Wednesday, August 17, 2011

Monk's Mad Monday - Cantillon

Last week was the best Monk's Mad Monday ever, a beer event so amazing people in California were saying they should have flown in for it. Tom Peters, the owner of Monk's, put 12 different Cantillon beers (different vintages and such) on tap and said he thought it was the most ever put on at a bar in the US at one time. I can't substantiate that claim so lets just say he's right since it sounds good. Monk's opens at 11:30 and when I got there around 11:10 there was already a crowd at least 40 deep waiting to get into the bar. Lots of people I recognized too although none are in the picture below. The entrance is around that tree in the distance I think.
Twenty minutes later, we all calmly filed into Monk's and, unlike at the Lost Abbey event, people made a line heading into the back bar and were only about three deep instead of seven. Meant I managed to get to the bar in about at most fifteen minutes instead of waiting 45 like last time. Nice job there.

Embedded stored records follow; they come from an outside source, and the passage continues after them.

/-- GET_VERSION: 1.2 and 1.3; what the transport had negotiated is void. -/
def getVersion (p : SpdmPath) (s : State) : State :=
  if !spdmUp s p then s
  else spdmReply p 0x04 [0x12, 0x13] [] { s with sec := { s.sec with
    versioned := p :: s.sec.versioned.filter (· ≠ p), negotiated := s.sec.negotiated.filter (· ≠ p) } }

/-- GET_VERSION. -/
def execGetVersion (p : SpdmPath) (s : State) : Host.Outcome State Fault Refusal := powered (getVersion p) s

/-- The capability flags of R481 in the positions of DSP0274: CERT 1, CHAL 2, MEAS with signature 4:3 = 2, ENCRYPT 6, MAC 7, MUT_AUTH 8, KEY_EX 9,
HBEAT 13, KEY_UPD 14, CHUNK 17. -/
def spdmCaps : Nat := 0x263D6

/-- GET_CAPABILITIES. -/
def getCapabilities (p : SpdmPath) (_flags : Nat) (s : State) : State :=
  if !spdmUp s p then s
  else if !s.sec.versioned.contains p then spdmError p erUnexpected s
  else spdmReply p 0x61 [spdmCaps] [] s

/-- GET_CAPABILITIES. -/
def execGetCapabilities (p : SpdmPath) (flags : Nat) (s : State) : Host.Outcome State Fault Refusal := powered (getCapabilities p flags) s

/-- NEGOTIATE_ALGORITHMS: the algorithms of R481, when the offer holds them: RSAPSS_4096 is bit 6 of BaseAsymAlgo, SHA_512 bit 2 of
BaseHashAlgo. -/
def negotiate (p : SpdmPath) (offer : Bytes) (s : State) : State :=
  if !spdmUp s p then s
  else if !s.sec.versioned.contains p then spdmError p erUnexpected s
  else
    let asym := bit (leAt offer 8 4) 6
    let hash := bit (leAt offer 12 4) 2
    let s := if asym && hash then { s with sec := { s.sec with negotiated := p :: s.sec.negotiated.filter (· ≠ p) } } else s
    spdmReply p 0x63 [b2n asym * 64, b2n hash * 4] (Config.spdmBody 0x63 [] offer) s

/-- NEGOTIATE_ALGORITHMS. -/
def execNegotiateAlgorithms (p : SpdmPath) (offer : Bytes) (s : State) : Host.Outcome State Fault Refusal := powered (negotiate p offer) s

/-- A request that needs negotiated algorithms. -/
def negotiated (p : SpdmPath) (f : State → State) (s : State) : State :=
  if !spdmUp s p then s else if !s.sec.negotiated.contains p then spdmError p erUnexpected s else f s

/-- GET_CERTIFICATE: a portion of the RSA chain of slot 0. -/
def getCertificate (p : SpdmPath) (slot off len : Nat) (s : State) : State :=
  negotiated p (fun s =>
    let chain := Config.certChain false
    if slot ≠ 0 || decide (off ≥ chain.length) then spdmError p erInvalid s
    else
      let part := slice chain off (min len (chain.length - off))
      spdmReply p 0x02 [slot, part.length, chain.length - off - part.length] part s) s

/-- GET_CERTIFICATE. -/
def execGetCertificate (p : SpdmPath) (slot off len : Nat) (s : State) : Host.Outcome State Fault Refusal :=
  powered (getCertificate p slot off len) s

/-- The blocks that an index names: all for 0xFF, none of which does not exist. -/
def measIndices (i : Nat) : List Nat :=
  if i = 0xFF then [1, 2, 3, 4, 5, 6, 0xF0, 0xF1] else if (decide (1 ≤ i) && decide (i ≤ 6)) || i = 0xF0 || i = 0xF1 then [i] else []

/-- The scope of a report: the context to which the session is bound, else the device (R483). -/
def reportScope (s : State) (session : Option Nat) : Option Nat :=
  match session with
  | some n => (match sessAuth s n with | .tenant x => some x | .operator => none | .none => none)
  | none => none

/-- GET_MEASUREMENTS: blocks with the signature of the Alias key over them and the nonce; index 0 asks their number. A report counts. -/
def getMeasurements (p : SpdmPath) (session : Option Nat) (index : Nat) (nonce : Bytes) (s : State) : State :=
  negotiated p (fun s =>
    let is := measIndices index
    if index = 0 then spdmReply p 0x60 [8] [] s
    else if is.isEmpty || nonce.length ≠ 32 then spdmError p erInvalid s
    else
      let s := if is.contains 0xF0 then { s with sec := { s.sec with reports := s.sec.reports + 1 } } else s
      let r := is.flatMap (fun i => measBlock i (measType i) (measValue s i nonce (reportScope s session)))
      spdmReply p 0x60 [is.length, r.length] (r ++ nonce ++ fixLen 512 (Config.rsaSign s.sec.aliasSeed (r ++ nonce))) s) s

/-- GET_MEASUREMENTS. -/
def execGetMeasurements (p : SpdmPath) (session : Option Nat) (index : Nat) (nonce : Bytes) (s : State) : Host.Outcome State Fault Refusal :=
  powered (getMeasurements p session index nonce) s

/-- KEY_EXCHANGE: a session opens, at most sixteen over both transports. -/
def keyExchange (p : SpdmPath) (slot : Nat) (exch : Bytes) (s : State) : State :=
  negotiated p (fun s =>
    if slot ≠ 0 then spdmError p erInvalid s
    else if s.sec.sessions.length ≥ 16 then spdmError p erSessions s
    else
      let d := takeDraw s
      let s := d.2
      let n := s.sec.nextSid
      let s : State := { s with sec := { s.sec with sessions := s.sec.sessions ++ [{ id := n, path := p, clk := s.clk }], nextSid := n + 1 } }
      spdmReply p 0x64 [n] (Config.spdmBody 0x64 [n] (exch ++ keyBytes d.1)) s) s

/-- KEY_EXCHANGE. -/
def execKeyExchange (p : SpdmPath) (slot : Nat) (exch : Bytes) (s : State) : Host.Outcome State Fault Refusal := powered (keyExchange p slot exch) s

/-- The authority of a requester whose keys have the given hashes (R485). -/
def authorityOf (s : State) (rsa mldsa : Bytes) : Authority :=
  if ownerHashes s.sec = some (rsa, mldsa) then .operator
  else match s.ctxs.find? (fun e => e.2.defined && !e.2.tenant.isEmpty && e.2.tenant = rsa ++ mldsa) with
    | some e => .tenant e.1
    | none => .none

/-- FINISH: the session is complete, and mutual authentication fixes its authority; without it, it has none beyond attestation. -/
def finish (sid : Nat) (rsa mldsa proof : Bytes) (s : State) : State :=
  match s.sec.sessions.find? (fun e => e.id = sid) with
  | none => s
  | some e =>
    if !spdmUp s e.path then s
    else if e.ready then spdmError e.path erUnexpected s
    else
      let mutual_ := !(rsa.isEmpty && mldsa.isEmpty)
      if mutual_ && !Config.finishVerify rsa proof then spdmError e.path erDecrypt s
      else
        let a := if mutual_ then authorityOf s rsa mldsa else .none
        spdmReply e.path 0x65 [sid] [] { s with sec := { s.sec with
          sessions := s.sec.sessions.map (fun k => if k.id = sid then { k with ready := true, auth := a, clk := s.clk } else k) } }

/-- FINISH. -/
def execFinish (sid : Nat) (rsaHash mldsaHash proof : Bytes) (s : State) : Host.Outcome State Fault Refusal :=
  powered (finish sid rsaHash mldsaHash proof) s

/-- CHALLENGE: CHALLENGE_AUTH with a nonce of the device and the signature of the Alias key. -/
def challenge (p : SpdmPath) (slot : Nat) (nonce : Bytes) (s : State) : State :=
  negotiated p (fun s =>
    if slot ≠ 0 || nonce.length ≠ 32 then spdmError p erInvalid s
    else
      let d := takeDraw s
      let m := nonce ++ sha512 (Config.certChain false) ++ keyBytes d.1
      spdmReply p 0x03 [slot] (m ++ fixLen 512 (Config.rsaSign s.sec.aliasSeed m)) d.2) s

/-- CHALLENGE. -/
def execChallenge (p : SpdmPath) (slot : Nat) (nonce : Bytes) (s : State) : Host.Outcome State Fault Refusal := powered (challenge p slot nonce) s

/-- KEY_UPDATE in a session: operations 1 and 2 rotate its keys, 3 verifies the new ones. -/
def keyUpdate (sid op : Nat) (s : State) : State :=
  match s.sec.sessions.find? (fun e => e.id = sid) with
  | none => s
  | some e =>
    if !spdmUp s e.path then s
    else if !e.ready then spdmError e.path erUnexpected s
    else if op = 0 || decide (op > 3) then spdmError e.path erInvalid s
    else
      let n := if op = 3 then 0 else 1
      spdmReply e.path 0x69 [sid, op] [] { s with sec := { s.sec with
        sessions := s.sec.sessions.map (fun k => if k.id = sid then { k with keyGen := k.keyGen + n, clk := s.clk } else k) } }

/-- KEY_UPDATE. -/
def execKeyUpdate (sid op : Nat) (s : State) : Host.Outcome State Fault Refusal := powered (keyUpdate sid op) s

/-- SPDM_SESSION_TIMEOUT: 30 s without traffic end a session. -/
def sessionTimeout (sid : Nat) (s : State) : State :=
  { s with sec := { s.sec with sessions := s.sec.sessions.filter (fun e => e.id ≠ sid) } }

/-- SPDM_SESSION_TIMEOUT. -/
def execSpdmSessionTimeout (sid : Nat) (s : State) : Host.Outcome State Fault Refusal := powered (sessionTimeout sid) s

/-! ## SPDM as requester: re-admission (R353, R354) -/

/-- A chain verifies to an unrevoked root of this device's fuses: the key of its leaf (R478). -/
def chainKey (s : State) (mldsa : Bool) (chain : Bytes) : Option Bytes :=
  [0, 1].findSome? (fun g => if bit s.sec.rootRev.toNat g then none else Config.chainVerify (Config.rootHash g mldsa) chain)

/-- Asks for the rest of the peer's RSA chain. -/
def askChain (dev off : Nat) (s : State) : State := spdmSend (.fjorum dev) 0x82 [0, off, 0xFFFF] [] s

/-- The value of a measurement block in a MEASUREMENTS message; none when it is another block. -/
def blockIn (m : Bytes) (i : Nat) : Option Bytes :=
  if leAt m 4 1 = 1 && leAt m 8 1 = i then some (slice m 15 (leAt m 13 2)) else none

/-- Step 4: the report's incarnation, owner, lifecycle and health are what re-admission wants. -/
def reportPolicy (s : State) (inc : Nat) (r : Bytes) : Bool :=
  leAt r 16 4 = inc && leAt r 64 1 = 2 && decide (leAt r 66 1 ≤ 1)
    && (match ownerHashes s.sec with | some o => slice r 520 64 = o.1 && slice r 584 64 = o.2 | none => false)

/-- The report of step 3: form, nonce and both signatures. -/
def reportSigned (s : State) (dev : Nat) (r : Bytes) : Bool :=
  let p := s.peer dev
  match chainKey s false p.chainR, chainKey s true p.chainM with
  | some k, some q =>
    r.length = 5907 && leAt r 0 4 = 0x52414659 && leAt r 4 2 = 1 && slice r 24 32 = p.nonce
      && Config.rsaVerify k (r.take 768) (slice r 768 512) && Config.mldsaVerify q (r.take 768) (slice r 1280 4627)
  | _, _ => false

/-- A MEASUREMENTS message in a run: the ML-DSA chain in step 2, the report in step 3. -/
def readmitMeas (dev step inc : Nat) (m : Bytes) (s : State) : State :=
  if step = 2 then
    match blockIn m 0xF1 with
    | none => endReadmit dev 1 s
    | some c =>
      let s := s.modPeer dev (fun p => { p with chainM := c })
      if (chainKey s false (s.peer dev).chainR).isNone || (chainKey s true c).isNone then endReadmit dev 1 s
      else
        let d := takeDraw s
        let n := keyBytes d.1
        spdmSend (.fjorum dev) 0xE0 [0xF0] n (d.2.modPeer dev (fun p => { p with readmit := some (3, inc), nonce := n }))
  else if step = 3 then
    match blockIn m 0xF0 with
    | none => endReadmit dev 1 s
    | some r =>
      if !reportSigned s dev r then endReadmit dev 1 s
      else if !reportPolicy s inc r then endReadmit dev 2 s
      else (endReadmit dev 0 s).modPeer dev (fun p => { p with st := .unknown })
  else s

I ordered glasses of Vigneronne '06 and Iris '04 and joined Jared and Kristie (okay still can't spell it) at a table.
On the left is the Vigneronne. Smelled tart and funky, but not too funky. Nice balance. Started sour, tart with some slight funk and tanginess in the finish. Continued that way through the glass, staying between tart and sour without ever going too far. Incredibly good and actually my favorite of day.

The Iris from '04, on the right, was funky with a generous amount of bitterness. Iris is different from the normal Cantillon lambics in that it uses non-aged hops. Normally, the hops in a lambic are merely used for their preservation qualities so they are aged for a few years to remove most of the bitterness and aroma, but with the Iris they change that and use them immediately and also dry hop it. The result is a funky, bitter combination that didn't really work for me but some people really like it. Maybe it's different when it isn't seven years old.

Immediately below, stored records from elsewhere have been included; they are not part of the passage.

-- ==== Sys2Proof/Machine/Step.lean ====
section
/-! DEFINITION. Machine/Step.lean: one step of the block: the command at the front of the queue, or one clock. -/
namespace Sys2Proof.Machine

/-- One step. The command at the front of `pending` runs on the state that holds the queue's rest. With an empty queue the
block lets one arithmetic clock pass (DESIGN CHOICE, log entry 12): the module's timers count these clocks (R28). -/
def step (s : State) : Host.Outcome State Fault Refusal :=
  match s.pending with
  | [] => .next { s with clk := s.clk + 1 }
  | i :: rest => exec i { s with pending := rest }

/-- The state with the command that a table word spells at the front of its queue; unchanged where the word spells none. -/
def State.withFetchWord (s : State) (nbits w : Nat) : State :=
  match Sys2Proof.decodeTableWord nbits w with
  | none => s
  | some i => { s with pending := i :: s.pending }

end Sys2Proof.Machine
end

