-- ==== Sys2Proof/Machine/Core.lean ====
section
/-! DEFINITION. Machine/Core.lean: the machine as the host's interface takes it. -/

/-- The module: its state, its stops, one step, and the state after reset. -/
def Sys2Proof.core : Host.Core := { State := Sys2Proof.Machine.State, Fault := Sys2Proof.Machine.Fault, Refusal := Sys2Proof.Machine.Refusal, step := Sys2Proof.Machine.step, reset := Sys2Proof.Machine.State.reset }
end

Up next was something I sort of ordered out of peer pressure, the Zwanze '10. I say peer pressure because Tom said it was the only keg to make it into the entire United States so seriously how could I not order a glass?
Very dry, attic like smell. Not super funky, more musty. This reminded me much more of a geuze than the first two with the brett yeast coming to the fore. Very dry flavor, kind of funky with a tannin like bitterness. It didn't taste like wine, but it had the same bitter feeling to me. Apparently, this is a spontaneously fermented witbier and not a lambic or geuze. After knowing that, the flavors make a ton more sense since you get a hint of the the wit under the brett flavors.

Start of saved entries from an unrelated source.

/-! ## Ethernet -/

/-- Frames: a packet goes to its sub-port's nexthop with ECT(0), its class's DSCP and, under vlan_en, the tag; one with a bad FCS, of too many bytes, or that MACsec does not let through is dropped and counted with its reason; a Fjorum frame of
a device in service hands its packet to the transport, which delivers it in order; CE
is counted and answered with ece; echo, ARP and Neighbor Discovery requests to an own address are answered (R275 to R277, R279, R283 to R285,
R287, R288, R292, R298). -/
def Obligations.FramesArrive : Prop :=
  (∀ (s : State) (l pri sport : Nat) (dst : Bytes) (p : FjPkt) (w : TxHdr), w = txHdr s l pri (.packet l sport dst p) →
    w.mac = (getKey s.plate.nexthop l).getD 0 ∧ w.dscp = some (dscpOf pri) ∧ w.ecn = 2 ∧ w.df = decide (dst.length = 4) ∧ w.dst = dst ∧
    w.ports = some (sport, s.plate.udpPort) ∧ w.csum = udpSum (ownFor s l dst) dst sport s.plate.udpPort (pktBytes p) ∧
    w.vlan = (if s.plate.vlanEn then some (pri, s.plate.vid) else none) ∧
    (s.plate.macsec = 0 → w.sec = none) ∧
    (∀ a, s.plate.macsec ≠ 0 → (s.port l).sa = some a → w.sec = some (a.an, a.pn, s.plate.cipher) ∧
      ((leave l pri (.packet l sport dst p) s).port l).sa = some { a with pn := a.pn + 1 })) ∧
  (∀ (s : State) (p : FjPkt) (l : Nat), p.hdr.ty = 1 →
    ((noteCe p true l s).link (dieOfLane l)).ceRx = bump (s.link (dieOfLane l)).ceRx 1 ∧
    ((rcvFlow s (keyOf p)).isOpen = true → (rcvFlow (noteCe p true l s) (keyOf p)).ece = true) ∧ noteCe p false l s = s) ∧
  (∀ (s : State) (l : Nat) (fr : Frame), s.pwr.st.isDark = false → s.ended = [] → (s.port l).present = true → (s.port l).linkUp = true →
    fenced s (dieOfLane l) = false → (s.link (dieOfLane l)).resetting = false →
    ((fr.fcsOk = false ∨ 9216 < fr.len) → exec (.frameReceive l fr) s = .next (countDrop (dieOfLane l) 1 s)) ∧
    (∀ why, fr.fcsOk = true → fr.len ≤ 9216 → secDrop s l fr = some why → exec (.frameReceive l fr) s = .next (countDrop (dieOfLane l) why s))) ∧
  (∀ (s : State) (l : Nat) (fr : Frame) (ce : Bool) (b : Bytes), s.Serving → (s.port l).present = true → (s.port l).linkUp = true →
    fenced s (dieOfLane l) = false → (s.link (dieOfLane l)).resetting = false → fr.fcsOk = true → fr.len ≤ 9216 → secDrop s l fr = none →
    fr.body = .fjorum true ce b →
    exec (.frameReceive l fr) s = .next (deliver 65536 (packetArrives b ce l (maybeXoff l (classOf (noteSa l fr s) fr) (noteSa l fr s))))) ∧
  (∀ (s : State) (p : FjPkt), (rcvFlow s (keyOf p)).reoffer = [] → (rcvFlow s (keyOf p)).got = [] → (rcvFlow s (keyOf p)).buffer = [] →
    (p.hdr.psn = (rcvFlow s (keyOf p)).ackPsn → p.hdr.psn < 2 ^ 32 → (dataArrives p s).rxq = s.rxq ++ [p]) ∧
    (serLt p.hdr.psn (rcvFlow s (keyOf p)).ackPsn = true → (dataArrives p s).rxq = s.rxq)) ∧
  (∀ (s : State) (l ip mac : Nat), s.pwr.st.isDark = false → mayTalk s l = true →
    (ownAddr s l (be 4 ip) = true → exec (.arpRequest l ip mac) s = .next (sendFrame l 6 (.frame l 2 [ip, mac] []) s)) ∧
    (ownAddr s l (be 4 ip) = false → exec (.arpRequest l ip mac) s = .next s) ∧
    (ownAddr s l (be 16 ip) = true → exec (.neighborSolicitation l ip mac) s = .next (sendFrame l 6 (.frame l 3 [ip, mac] []) s)) ∧
    (ownAddr s l (be 16 ip) = false → exec (.neighborSolicitation l ip mac) s = .next s)) ∧
  (∀ (s : State) (l ip n : Nat) (v6 : Bool) (data : Bytes), s.pwr.st.isDark = false → mayTalk s l = true →
    ownAddr s l (be (if v6 then 16 else 4) ip) = true → n = (if (s.port l).echoSec = s.clk / clkS then (s.port l).echoes else 0) →
    (n < 100 → exec (.echoRequest l v6 ip data) s = .next (sendFrame l 6 (.frame l 4 [b2n v6, ip] data)
      (s.modPort l (fun k => { k with echoes := n + 1, echoSec := s.clk / clkS })))) ∧
    (100 ≤ n → exec (.echoRequest l v6 ip data) s = .next s))

/-- Priority flow control: XOFF goes out again while it is in force and XON ends it; a PFC frame pauses the lossless priorities it names and
no other; a paused priority's frames wait, and leave PTP first, then CONTROL, those of latency-critical contexts first in each; the watchdog stops
honouring PAUSE, drops the waiting frames and counts (R278, R300). MACsec keys: a message under the CAK keeps the partner live and installs the
server's SAK; the key server renews it at its packet number; the old one ages out; Life Time without the partner gives the keys up (R284 to R286,
R489). -/
def Obligations.PauseAndKeys : Prop :=
  (∀ (s : State) (l i : Nat), s.pwr.st.isDark = false →
    ((priOf s l i).xoff = true → exec (.pfcXon l i) s = .next (sendPfc l i 0 (modPri l i (fun q => { q with xoff := false }) s)) ∧
      exec (.pfcRefresh l i) s = .next (sendPfc l i 0xFFFF s)) ∧
    ((priOf s l i).xoff = false → exec (.pfcXon l i) s = .next s ∧ exec (.pfcRefresh l i) s = .next s) ∧
    ((priOf s l i).paused = true → exec (.pauseExpiry l i) s = .next (unpause l i s)) ∧
    ((priOf s l i).paused = true → exec (.pfcWdog l i) s = .next (ffEvent 0x0124 3 (dieOfLane l) l none (le 1 i) (countHeld l i s)))) ∧
  (∀ (s : State) (l mask : Nat) (quanta : List Nat), s.pwr.st.isDark = false → (s.port l).linkUp = true →
    (∀ named, named = (List.range 8).filter (fun i => bit mask i && bit s.plate.pfcMask.toNat i) →
      exec (.pfcFrame l mask quanta) s = .next (unpauseAll l (named.filter (fun i => quanta.getD i 0 = 0))
        ((named.filter (fun i => quanta.getD i 0 ≠ 0)).foldl (fun t i =>
          modPri l i (fun r => { r with paused := true, quanta := quanta.getD i 0 }) t) s))) ∧
    (∀ i, i < 8 → (s.port l).pris.length = 8 → (∀ j, j < 8 → quanta.getD j 0 ≠ 0) → ∃ t, exec (.pfcFrame l mask quanta) s = .next t ∧
      priOf t l i = (if bit mask i && bit s.plate.pfcMask.toNat i then { priOf s l i with paused := true, quanta := quanta.getD i 0 } else priOf s l i))) ∧
  (∀ (s : State) (w : Nat → List OutMsg), ∃ rest, serveOrder s w = ((w 7).filter (·.isLc) ++ (w 7).filter (fun m => !m.isLc)).map (fun m => (7, m)) ++
      ((w 6).filter (·.isLc) ++ (w 6).filter (fun m => !m.isLc)).map (fun m => (6, m)) ++ rest) ∧
  (∀ (s : State) (l i : Nat), 0 < i → i < 4 → (s.port l).pris.length = 8 → (priOf s l i).held = [] →
    unpause l i s = modPri l i (fun q => { q with paused := false, quanta := 0, held := [] }) s) ∧
  (∀ (s : State) (l i : Nat) (m : OutMsg), bit s.plate.pfcMask.toNat i = true → (((s.port l).pris[i]?).getD {}).paused = true →
    (((s.port l).pris[i]?).getD {}).ignoring s = false →
    sendFrame l i m s = s.modPort l (fun k => { k with pris := modAt k.pris i (fun q => { q with held := q.held ++ [m] }) })) ∧
  (∀ (s : State) (l : Nat) (m : MkaMsg), s.pwr.st.isDark = false → (s.port l).linkUp = true → s.plate.macsec ≠ 0 → cakOf s l ≠ none →
    (m.icvOk = false → exec (.mkaFrame l m) s = .next s) ∧
    (∀ an key, m.icvOk = true → m.sak = some (an, key) → m.keyServer = true → m.live = true →
      exec (.mkaFrame l m) s = .next (installSa l an key (s.modPort l (fun k => { k with mkaPeer := some m.peerMi, mkaClk := s.clk, server := false })))) ∧
    (m.icvOk = true → m.sak = none → m.live = true → m.keyServer = false → (s.port l).sa = none →
      exec (.mkaFrame l m) s = .next (newSak l (s.modPort l (fun k => { k with mkaPeer := some m.peerMi, mkaClk := s.clk, server := true })))) ∧
    exec (.mkaHello l) s = .next (sendMka l [0, (s.port l).mkaPeer.getD 0, b2n (s.port l).server] s)) ∧
  (∀ (s : State) (l : Nat), s.pwr.st.isDark = false →
    (∀ a, (s.port l).linkUp = true → (s.port l).server = true → (s.port l).sa = some a → (s.port l).mkaPeer.isSome = true →
      ((if s.plate.cipher = 0 then 0xC0000000 else 2 ^ 62) ≤ a.pn → exec (.sakDistribution l) s = .next (newSak l s)) ∧
      (a.pn < (if s.plate.cipher = 0 then 0xC0000000 else 2 ^ 62) → exec (.sakDistribution l) s = .next s)) ∧
    ((s.port l).newSeen = true → exec (.saAgeOut l) s = .next (s.modPort l (fun p => { p with oldSa := none, newSeen := false }))) ∧
    ((s.port l).newSeen = false → exec (.saAgeOut l) s = .next s) ∧
    ((s.port l).mkaPeer.isSome = true → needsSa s l = false → exec (.mkaLifeExpiry l) s = .next (s.modPort l (fun p => { p with
      mkaPeer := none, server := false, sa := none, oldSa := none, newSeen := false }))) ∧
    ((s.port l).mkaPeer.isSome = true → needsSa s l = true → exec (.mkaLifeExpiry l) s = .next (movePaths l 3 (s.modPort l (fun p => { p with
      mkaPeer := none, server := false, sa := none, oldSa := none, newSeen := false })))))

/-- Time: with a master chosen the servo starts; a Sync gives the offset, moves the clock and asks for the delay; a two-step one waits for its
Follow_Up; a Delay_Resp gives the path delay; a sub-port that must secure its frames and has no SAK takes none of them; without a master the die holds over, and after a second its time is uncertain; the 1PPS edge
gives the phase, and its absence is noted; a fault in the timestamp unit makes the clock FAULTY (R280 to R283, R287, R319). -/
def Obligations.TimeFollowsMaster : Prop :=
  (∀ (s : State) (l d : Nat) (m : PtpMsg), s.pwr.st.isDark = false → d = dieOfLane l → (s.port l).linkUp = true →
    (needsSa s l = true → (s.port l).sa = none → exec (.announce l m) s = .next (countDrop d 2 s) ∧ exec (.sync l m) s = .next (countDrop d 2 s)) ∧
    ((needsSa s l = true → (s.port l).sa.isSome = true) → (s.link d).ptpLane.toNat ≠ l → exec (.announce l m) s = .next (countDrop d 9 s) ∧ exec (.sync l m) s = .next (countDrop d 9 s)) ∧
    ((needsSa s l = true → (s.port l).sa.isSome = true) → (s.link d).ptpLane.toNat = l →
      ((m.better = true ∧ (s.link d).ptp = .listening ∨ (s.link d).ptp = .holdover) → exec (.announce l m) s =
        .next (ptpTo d .uncalibrated (s.modLink d (fun k => { k with good := 0, syncWait := none, delayReq := none })))) ∧
      (m.twoStep = true → exec (.sync l m) s = .next (s.modLink d (fun k => { k with syncWait := some (m.seqId, m.ingress) }))) ∧
      (m.twoStep = false → exec (.sync l m) s = .next (applySync d (16 * m.origin + m.correction) m.ingress s)) ∧
      (∀ t2, (s.link d).syncWait = some (m.seqId, t2) →
        exec (.followUp l m) s = .next (applySync d (16 * m.origin + m.correction) t2 (s.modLink d (fun k => { k with syncWait := none })))) ∧
      ((s.link d).delayReq = some m.seqId → exec (.delayResp l m) s = .next (s.modLink d (fun k => { k with
        delayReq := none, delay := (((k.t2 : Int) - k.t1) + (16 * (m.origin : Int) - m.correction - k.t3)) / 2 }))) ∧
      exec (.announceReceiptTimeout l) s = .next (enterHoldover d s))) ∧
  (∀ (s : State) (d t2 : Nat) (t1 : Int), ((s.link d).ptp = .uncalibrated ∨ (s.link d).ptp = .slave) →
    ((applySync d t1 t2 s).link d).offset = sat19 (((t2 : Int) - t1 - (s.link d).delay) / 16) ∧
    ((applySync d t1 t2 s).link d).delayReq = some (s.link d).reqSeq ∧
    (s.plate.ppsEn = false → ((applySync d t1 t2 s).link d).timeOff = (s.link d).timeOff - ((t2 : Int) - t1 - (s.link d).delay))) ∧
  (∀ (s : State) (d : Nat), s.pwr.st.isDark = false →
    ((s.link d).ptp = .holdover → exec (.holdoverUncertain d) s = .next (s.modLink d (fun k => { k with uncertain := true }))) ∧
    ((d = 16 ∨ d = 17) → fenced s d = false → exec (.ptpFault d) s = .next (ptpTo d .faulty (logInternal d none 0 s))) ∧
    ((s.link d).ptp = .slave → s.plate.ptpStand = 0x7F → enterHoldover d s = ptpTo d .holdover s) ∧
    ((s.link d).ptp ≠ .slave → enterHoldover d s = s)) ∧
  (∀ (s : State), s.pwr.st.isDark = false → s.plate.ppsEn = true →
    exec .ppsLoss s = .next ([16, 17].foldl (fun t e => t.modLink e (fun k => { k with ppsPres := false })) s) ∧
    (∀ ns, -1000 ≤ offSecond ns → offSecond ns ≤ 1000 → exec (.ppsEdge ns) s = .next ([16, 17].foldl (fun t e =>
      if fenced t e then t else t.modLink e (fun k => { k with ppsPres := true, timeOff := k.timeOff - 16 * offSecond ns })) s)) ∧
    (∀ ns d, d = clockDie s → (offSecond ns < -1000 ∨ 1000 < offSecond ns) → ∃ t, exec (.ppsEdge ns) s = .next t ∧ (t.link d).ppsMis = true))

Last but not least was the Lou Pepe Kriek, the one and only fruit lambic I had that day. (Actually, this is a lie since I think the Vigneronne was aged on grapes, but it didn't taste like fruit so lets pretend I'm not lying. You probably wouldn't have known anyway if I hadn't told you.)
Nice bright red. I believe the Lou Pepe moniker means it is aged longer than the regular kriek, but don't know for sure. Sweet cherry nose with a hint of vanilla. Slightly sour with some cherry sweetness coming out in the finish. I've only had the regular kriek and thought it was much more sour but maybe my palate may be more used to sour stuff at this point. This one was quite good, though, and a really different way to finish off my meal.

As I said, there were 12 different Cantillon beers available that day and I didn't manage to try 8 of them. Some were just different vintages, but with lambic and geuzes, aging results in many different flavors to appear so vintage matters a lot. Plus blending is less of a science and more an art so different vintages of the same beer are almost different beers anyway. If I didn't have to get back to work, I easily would have stayed all afternoon and just done side by sides of the Fou Foune, Iris, and St. Lamvinus (and probably gotten seconds of everything else), but alas I am not independently wealthy. Maybe some day.

Definitely looking forward to the next Mad Monday at Monk's although Tom is going to have a hard time topping this event in quite some time. Also, miraculously enough, I think I only described one of the beers using tart and sour. I expected all of the descriptions to read the same but some how I got lucky. Or you got lucky since it meant you weren't reading the same thing over and over again.